In addition to Switzerland's national dishes, every region has its own culinary specialities.
Specialities from German-speaking Switzerland
“Spätzli” are tiny dumplings made from flour, eggs and water. They are found all across German-speaking Switzerland, especially in the canton of Glarus were they are served with the local “Schabziger”, a soft cheese seasoned with dried mixed herbs. The city of Basel is very proud of its “Läckerli”, small biscuits made from honey and candied fruit. “Züri-Geschnätzlets”, finely sliced veal fillet in a creamy mushroom sauce with a helping of rösti on the side, is a typical Zurich speciality.
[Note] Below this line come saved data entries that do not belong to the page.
/-- Words queued as network pushes of up to eight words. (DEDUCED, log 67) -/
def queuePushes (h : Hw) (src n k : Nat) : Nat → List TW → Hw
  | 0, _ => h
  | fuel + 1, ws =>
    if ws.isEmpty then h
    else queuePushes (queueRequest h (troughReq src n k 3 (ws.take 8))) src n k fuel (ws.drop 8)

/-! ## Configuration of a JESD direction (R284, R285) -/

def jRate (h : Hw) (d : Nat) : Nat := getF h (aJL_RATE (d / 2)) (if d % 2 = 0 then fJL_RATE_RXRATE else fJL_RATE_TXRATE)
def jL (h : Hw) (d : Nat) : Nat := 2 ^ jField h d fJL_RXCFG_LOG2L
def jM (h : Hw) (d : Nat) : Nat := 2 ^ jField h d fJL_RXCFG_LOG2M
def jS (h : Hw) (d : Nat) : Nat := 2 ^ jField h d fJL_RXCFG_LOG2S
def jNp (h : Hw) (d : Nat) : Nat := if jField h d fJL_RXCFG_NP = 1 then 32 else 16
def jN (h : Hw) (d : Nat) : Nat := jField h d fJL_RXCFG_N
def jKE (h : Hw) (d : Nat) : Nat := jField h d fJL_RXCFG_KE + 1
def jMap (h : Hw) (d : Nat) : Nat := jField h d fJL_RXCFG_MAP

/-- Octets per frame and lane. -/
def jF (h : Hw) (d : Nat) : Nat := jM h d * jS h d * jNp h d / (8 * jL h d)

/-- Physical lane of logical lane i. -/
def jLane (h : Hw) (d i : Nat) : Nat :=
  getF h (aJL_LANE (d / 2)) (if d % 2 = 0 then fJL_LANE_RXMAP i else fJL_LANE_TXMAP i)

def jLanes (h : Hw) (d : Nat) : List Nat := (List.range (jL h d)).map fun i => jLane h d i

/-- Bits of a boundary period on one lane, times ACLK in kHz: the period in ACLK cycles times the rate. -/
def jPeriodBits (h : Hw) (d : Nat) : Nat :=
  (if jIsB h d then jKE h d * jF h d * 10 else jKE h d * 32 * 66) * 1228800

/-- Boundary period in ACLK cycles: LMFC for 204B, LEMC for 204C (R287). -/
def jPeriod (h : Hw) (d : Nat) : Nat := jPeriodBits h d / jRate h d

/-- The parameters of a direction satisfy R284 and name distinct lanes (R285). -/
def jCfgOk (h : Hw) (d : Nat) : Bool :=
  let b := jIsB h d
  let f := jF h d
  let rate := jRate h d
  jM h d * jS h d * jNp h d % (8 * jL h d) == 0 && 1 ≤ f && f ≤ 256 &&
    (if jMap h d = 2 then jNp h d == 32 else jNp h d == 16) && 8 ≤ jN h d && jN h d ≤ jNp h d &&
    (if b then 17 ≤ f * jKE h d && f * jKE h d ≤ 1024 else 256 * jKE h d % f == 0) &&
    (if b then 3000000 ≤ rate && rate ≤ 16000000 else 6375000 ≤ rate && rate ≤ 32500000) &&
    jPeriodBits h d % rate == 0 && (jLanes h d).eraseDups.length == jL h d

/-- A direction's configuration was written (R284, R289, R477): it stops with `EN` = 0; with `EN` = 1 it
claims its SYNC~ pad, and an invalid configuration leaves it down. Only then is it looked at, with its lanes 0 to
L − 1. (DEDUCED, log 206) -/
def jConfigured (h : Hw) (d : Nat) : Hw :=
  if ¬ jEn h d then jStop h d
  else
    let h1 := if jIsB h d then claimPad h (syncPad h d) 3 else h
    if jCfgOk h1 d then h1 else jDownErr h1 d

/-! ## SYSREF (R286, R287) -/

/-- Cycles from an ACLK index to the direction's next boundary at or after it. -/
def toBoundary (p b a : Nat) : Nat := (b % p + p - a % p) % p

/-- A SYSREF rising edge at one direction. -/
def sysrefDir (h : Hw) (d : Nat) : Hw :=
  let x := jdir h d
  let sr := aJsr d
  let ofs := getF h sr fJL_RXSR_OFS
  let align (h : Hw) : Hw :=
    raiseBit (setJdir h d { jdir h d with armed := false, bnd := some (h.aclk + ofs) }) (aJL_STAT (d / 2)) (srlkFld d)
  if x.armed then align h
  else
    match x.bnd with
    | none => h
    | some b =>
      let p := jPeriod h d
      if getF h sr fJL_RXSR_MODE = 0 ∨ p = 0 then h
      else
        let diff := (toBoundary p b h.aclk + p - ofs % p) % p
        if min diff (p - diff) ≤ getF h sr fJL_RXSR_TOL then h
        else
          let h1 := bump (jRaise h (d / 2) fJL_STAT_SRMISS) (aJL_CNT2 (d / 2)) fJL_CNT2_SRMISSCNT 1
          if getF h1 sr fJL_RXSR_REALIGN = 1 then jSetUp (align h1) d false else h1
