/-- A host slot with the request that its SRAM holds (Table 14.4). -/
def fetchSlot (h : Hw) (sl : Nat) (st : SlotState) : Slot :=
  { Slot.free with
    st := st
    opc := mboxNat h sl 0 2
    tgt := mboxNat h sl 2 1
    irq := mboxNat h sl 3 1 % 2 == 1
    rtag := mboxNat h sl 4 2
    pay := readBytes h.mbox (512 * sl + 0x40) (min (mboxNat h sl 6 2) 448) }

/-- Code of a slot state (Table 14.4). -/
def slotCode : SlotState → Nat
  | .free => 0
  | .posted => 1
  | .taken => 2
  | .running => 3
  | .done => 4

/-- `PROGRESS` (R362). -/
def progressOf (x : Slot) : Nat :=
  if x.st = .done ∧ x.status = stOk then (if isLong x.opc then 10000 else 0)
  else if x.total = 0 then 0 else 10000 * x.pos / x.total

/-- The response area of a slot, offsets 0x200 to 0x3FF, as the host reads it (Table 14.4): zero, `STATE` too, while the
slot is FREE or POSTED (R352). (DEDUCED, log 213) -/
def slotView (h : Hw) (sl : Nat) : List Byte :=
  let x := slot h sl
  if x.st = .free ∨ x.st = .posted then List.replicate 512 0
  else
    leBytes 2 x.status ++ leBytes 1 (slotCode x.st) ++ [0] ++ leBytes 2 x.rtag ++ leBytes 2 x.resp.length ++
      leBytes 2 (progressOf x) ++ List.replicate 6 0 ++ leBytes 8 x.pos ++ leBytes 8 x.total ++ List.replicate 32 0 ++
      x.resp ++ List.replicate (448 - x.resp.length) 0

/-- A write to the slots: a byte of the request area of a FREE slot is stored; a write of which a byte is not is
counted once (R352). -/
def mailboxWrite (h : Hw) (off : Nat) (bytes : List Byte) : Hw :=
  if ¬ h.clocked then h
  else
    let at_ := List.zip ((List.range bytes.length).map fun i => off + i) bytes
    let takes (b : Nat × Byte) : Bool := b.1 < 0x4000 && b.1 % 0x400 < 0x200 && (slot h (b.1 / 0x400)).st == .free
    let put := (at_.filter takes).foldl (fun m b => writeByte m (512 * (b.1 / 0x400) + b.1 % 0x400) b.2) h.mbox
    let h1 := { h with mbox := put }
    if at_.all takes then h1 else raiseBit (hostDrop h1) aHI_STAT fHI_STAT_MBWR

/-! ## Completion (R351, R358, R347) -/

/-- A command of a slot completes: DONE for the host, with its vector; an answer for a device that forwarded it;
a log record for a command that outlived a PCIe reset, whose detail's layout the spec does not give.
(DESIGN CHOICE, log 119) -/
def completeSlot (h : Hw) (sl status : Nat) (resp : List Byte) : Hw :=
  let x := slot h sl
  if 32 ≤ sl then
    let w := freshNat h
    writeLog (setSlot w.2 sl Slot.free) (recNow w.2 0x0008 0xFFFF 0xFF 0xFF 0 (w.1 % 2 ^ 32))
  else if 16 ≤ sl then
    match x.origin with
    | some (dev, src, rb) =>
      sendRsp (setSlot h sl Slot.free) dev 0 0 src rb 0 [] (some ⟨Fin.ofNat 16 rb, BitVec.ofNat 16 status, resp⟩)
    | none => setSlot h sl Slot.free
  else
    let h1 := setSlot h sl
      { x with st := .done, status := status, resp := resp, left := 0, pos := if status = stOk then x.total else x.pos }
    if x.irq then sendVector h1 sl else h1

/-- The 24-byte payload of a broadcast (R360); without a failing device, the bytes that name it are open. -/
def broadcastPayload (h : Hw) (x : Slot) : List Byte × Hw :=
  let w := match x.lowFail with
    | some (d, st) => ((d, st), h)
    | none => (((freshNat h).1 % 256, (freshNat (freshNat h).2).1 % 65536), (freshNat (freshNat h).2).2)
  (leBytes 8 x.okMask ++ leBytes 8 x.failMask ++ leBytes 1 w.1.1 ++ [0] ++ leBytes 2 w.1.2 ++ leBytes 4 0, w.2)

/-- Every device that a broadcast names has completed (R360). (DEDUCED, log 116) -/
def finishBroadcast (h : Hw) (sl : Nat) : Hw :=
  let x := slot h sl
  let status := match x.lowFail with
    | some (_, st) => st
    | none => stOk
  if x.ran then
    let p := broadcastPayload h x
    completeSlot p.2 sl status p.1
  else completeSlot h sl status []

/-- This device's address in a target, 0 before roll call. -/
def selfAddr (h : Hw) : Nat := if addressed h then ownAddr h else 0

/-- Another device has carried out `CHAIN_POOL`: this device knows its own pool there (R262). (DESIGN CHOICE, log 59) -/
def notePool (h : Hw) (x : Slot) (d status : Nat) : Hw :=
  if x.opc = 0x204 ∧ status = stOk ∧ d ≠ selfAddr h then
    { h with chain.pools := insertAt h.chain.pools d (pay x (selfAddr h) 1) }
  else h

/-- A device completes the command of a slot with a status; `ran` says that the command ran there. (DEDUCED, log 115) -/
def noteDevice (h : Hw) (sl d status : Nat) (ran : Bool) (resp : List Byte) : Hw :=
  let x := slot h sl
  let h := notePool h x d status
  if x.tgt < 0x40 then completeSlot h sl status resp
  else
    let bit := 2 ^ d
    let ok := status == stOk
    let x1 : Slot := { x with
      left := if x.left.testBit d then x.left - bit else x.left
      okMask := if ok then x.okMask ||| bit else x.okMask
      failMask := if ok then x.failMask else x.failMask ||| bit
      lowFail := if ok then x.lowFail else match x.lowFail with
        | some (d', st) => some (if d < d' then (d, status) else (d', st))
        | none => some (d, status)
      ran := x.ran || ran }
    let h1 := setSlot h sl x1
    if x1.left = 0 then finishBroadcast h1 sl else h1

/-- This device completes its part of a slot's command: a payload comes with success only (R366). -/
def reply (h : Hw) (sl status : Nat) (resp : List Byte) : Hw :=
  noteDevice h sl (selfAddr h) status true (if status = stOk then resp else [])

/-! ## Taking a slot (R353 to R355, R361) -/

/-- Opcodes that the readout engine executes while FROZEN (R354). -/
def engineOp (opc : Nat) : Bool := opc == 0xA10 || opc == 0xA11

/-- Opcode of a posted slot. -/
def postedOpc (h : Hw) (sl : Nat) : Nat := if sl < 16 then mboxNat h sl 0 2 else (slot h sl).opc

/-- A slot is TAKEN whose command this device has not yet executed. (DEDUCED, log 145) -/
def takenWaits (h : Hw) (among : Slot → Bool) : Bool :=
  h.slots.any fun e => e.2.st == .taken && (e.2.left == 0 || e.2.left.testBit (selfAddr h)) && among e.2

/-- The slot that is taken next: the oldest doorbell first; while FROZEN the readout engine's only. -/
def nextTaken (h : Hw) : Option Nat :=
  if ¬ h.clocked then none
  else if h.mode = .frozen then
    if takenWaits h fun x => engineOp x.opc then none else h.posted.find? fun sl => engineOp (postedOpc h sl)
  else if ¬ fwReady h ∨ takenWaits h fun _ => true then none
  else h.posted.head?

/-- The devices that a target names (Table 14.4). -/
def targetsOf (h : Hw) (tgt : Nat) : List Nat :=
  if tgt < 0x40 then [tgt]
  else (List.range (getF h aCH_ID fCH_ID_COUNT)).filter fun d => d != 0 || tgt == 0xFF

/-- The request has the length of its opcode (R366). -/
def lengthFits (i : OpInfo) (x : Slot) : Bool :=
  match i.recs with
  | none => x.pay.length == i.req
  | some o =>
    let n := pay x o 1
    1 ≤ n && n ≤ 18 && x.pay.length == 8 + 24 * n

/-- The reserved bits of the header of a host slot are 0. -/
def headerClear (h : Hw) (sl : Nat) : Bool := mboxNat h sl 3 1 < 2 && mboxNat h sl 8 56 == 0

/-- The target is one that the opcode takes. -/
def targetFits (h : Hw) (i : OpInfo) (tgt : Nat) : Bool :=
  (tgt < 0x40 || ((tgt == 0xFE || tgt == 0xFF) && i.bc)) && !(i.d0 && (tgt != selfAddr h || !(isDev0 h)))

/-- The target cannot be reached (R359). -/
def noTarget (h : Hw) (tgt : Nat) : Bool :=
  tgt != selfAddr h &&
    (getF h aCH_ID fCH_ID_COUNT == 0 || h.mode == .frozen ||
      (tgt < 0x40 && (getF h aCH_ID fCH_ID_COUNT ≤ tgt || !((reg h aCH_REACH).getLsbD tgt))))

/-- The checks on the header, in the order of R361. (DEDUCED, log 123) -/
def headerStatus (h : Hw) (sl : Nat) (x : Slot) : Nat :=
  match opInfo x.opc with
  | none => stUnsupported
  | some i =>
    if ¬ ((16 ≤ sl || headerClear h sl) && lengthFits i x && targetFits h i x.tgt) then stInvalid
    else if sl < 16 ∧ noTarget h x.tgt then stNoTarget
    else stOk

/-- Firmware, or while FROZEN the readout engine, takes a POSTED slot and checks its header (R351, R353, R355). -/
def takeSlot (h : Hw) (sl : Nat) (uce : Bool) : Hw :=
  if nextTaken h ≠ some sl then h
  else
    let x := if sl < 16 then fetchSlot h sl .taken else { slot h sl with st := .taken }
    let h1 := setSlot { h with posted := h.posted.erase sl } sl x
    if uce ∧ sl < 16 then completeSlot (raiseBit h1 aHI_STAT fHI_STAT_MBUCE) sl stHwFault []
    else
      let st := headerStatus h1 sl x
      if st = stOk then h1 else completeSlot h1 sl st []

/-! ## Forwarding (R358 to R360) -/

/-- Bits set in a value. -/
def popCount (w v : Nat) : Nat := (List.range w).countP fun i => v.testBit i

/-- `TOTAL` of Table 14.8 for one device. -/
def tableTotal (x : Slot) : Nat :=
  match x.opc with
  | 0x300 => if pay x 12 1 = 2 then pay x 8 4 else 2 * pay x 8 4
  | 0x301 => 3670016
  | 0x306 => 2 * pay x 8 4
  | 0x302 => popCount 384 (pay x 8 48)
  | 0x303 => 1
  | 0x304 => popCount 256 (pay x 0 32)
  | 0x201 => 64
  | 0x801 => 32848 * popCount 16 (pay x 0 2)
  | 0x904 => popCount 16 (pay x 0 2)
  | 0xA10 => 33
  | 0x102 => 1
  | _ => 0

/-- The request that forwards the command of a slot to the MP of a device, or its abort. -/
def forwardPkt (h : Hw) (sl d opc : Nat) : CPkt :=
  let x := slot h sl
  let b := packet h 1 d 0
  { b with p := { b.p with src := 38, rb := BitVec.ofNat 5 (sl % 16) },
           cmd := some ⟨BitVec.ofNat 16 opc, BitVec.ofNat 8 x.irq.toNat, if opc = x.opc then x.pay else []⟩ }

/-- The command of a slot sent to a device. -/
def forwardTo (h : Hw) (sl d : Nat) : Hw :=
  match freeOut h with
  | none => h
  | some i => sendReq h i ⟨d, 0, none, some sl⟩ (forwardPkt h sl d (slot h sl).opc)

/-- A device can be asked. -/
def canReach (h : Hw) (d : Nat) : Bool := (portTo h d).isSome && remotePool h d != 0

/-- Table entries and chain credits suffice for one request to each device (R262). -/
def creditsFor (h : Hw) (ds : List Nat) : Bool :=
  ds.length + h.chain.out.length ≤ 256 && ds.all fun d => outTo h d < remotePool h d

/-- The abort of a command that other devices execute is sent to them (R356). (DEDUCED, log 114) -/
def forwardAbort (h : Hw) (sl : Nat) : Hw :=
  applyAll (fun h e => if e.2.slot = some sl then sendPkt h (forwardPkt h sl e.2.dev 0xFFFF) else h) h h.chain.out

/-! ## Executing a command -/

/-- What executing a command on this device gives: it ends with a status and a payload; it is RUNNING with its
`TOTAL`; or a quick command is answered once what it asked for has happened. -/
inductive Reply where
  | done (status : Nat) (resp : List Byte)
  | running (total : Nat)
  | later
deriving DecidableEq, Repr

/-- The MP executes the opcode in this state: while FROZEN only the readout engine acts (R354). -/
def mpRuns (h : Hw) (opc : Nat) : Bool := if h.mode = .frozen then engineOp opc else fwReady h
Specialities of French-speaking Switzerland
The traditional dish of Geneva is “Longeole” (a pork and fennel sausage), which is served with potatoes cooked in white wine. Fribourg is famed for “Gruyère”, the cheese without the holes, and “Gruyère” double cream. Jura has “damassine”, a spirit distilled from damson plums. The canton of Neuchâtel has its own liqueur, the once infamous “absinthe”. Valais is primarily known for its wines and “Raclette”, while the “Saucisson Vaudois” is the pride of the canton of Vaud.
Specialities from Italian-speaking Switzerland
Specialities from the canton of Ticino, such as “osso bucco”, polenta, saffron risotto and minestrone, are heavily influenced by Italian cuisine. Ticino is also an important wine-producer, particularly Merlot. The canton also has its own Ticino loaf (white bread) and “Panettone” (a brioche loaf studded with candied fruit and raisins).
Specialities from Graubünden
Traditional Graubünden specialities include dried meat (“Bündnerfleisch”), Engadine walnut cake, barley soup, “pizokels” (buckwheat pasta), “capuns” (rolls made of chard and filled with “spätzli” dough and meat or slices of sausage) and “maluns” (grated potato mixed with flour and slowly fried in butter).